_Task to complete_: If a line in the material below has the string "clearEsc", copy it out.
·····
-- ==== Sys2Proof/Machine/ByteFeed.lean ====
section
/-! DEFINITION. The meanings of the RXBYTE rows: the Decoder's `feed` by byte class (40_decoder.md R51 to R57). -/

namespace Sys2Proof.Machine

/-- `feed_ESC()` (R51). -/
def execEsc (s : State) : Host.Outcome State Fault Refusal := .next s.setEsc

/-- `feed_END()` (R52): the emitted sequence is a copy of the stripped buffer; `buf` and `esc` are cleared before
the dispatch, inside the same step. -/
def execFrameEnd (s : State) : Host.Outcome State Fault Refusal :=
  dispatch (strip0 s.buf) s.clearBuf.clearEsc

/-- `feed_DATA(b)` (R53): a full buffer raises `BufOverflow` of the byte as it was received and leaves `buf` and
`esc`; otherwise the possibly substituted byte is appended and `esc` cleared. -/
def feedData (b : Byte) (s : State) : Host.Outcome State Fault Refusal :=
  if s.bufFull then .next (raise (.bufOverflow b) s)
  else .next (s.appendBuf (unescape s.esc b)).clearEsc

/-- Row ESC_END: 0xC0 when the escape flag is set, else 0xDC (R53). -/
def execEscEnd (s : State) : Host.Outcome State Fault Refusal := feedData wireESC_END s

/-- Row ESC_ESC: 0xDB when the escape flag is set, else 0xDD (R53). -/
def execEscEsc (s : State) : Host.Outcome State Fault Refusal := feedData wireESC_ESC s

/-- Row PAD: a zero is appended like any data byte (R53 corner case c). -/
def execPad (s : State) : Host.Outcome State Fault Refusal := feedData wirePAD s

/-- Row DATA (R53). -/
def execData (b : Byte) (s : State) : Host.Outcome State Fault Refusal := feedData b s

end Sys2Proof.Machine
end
·····
_Exercise answer_:
  dispatch (strip0 s.buf) s.clearBuf.clearEsc
  else .next (s.appendBuf (unescape s.esc b)).clearEsc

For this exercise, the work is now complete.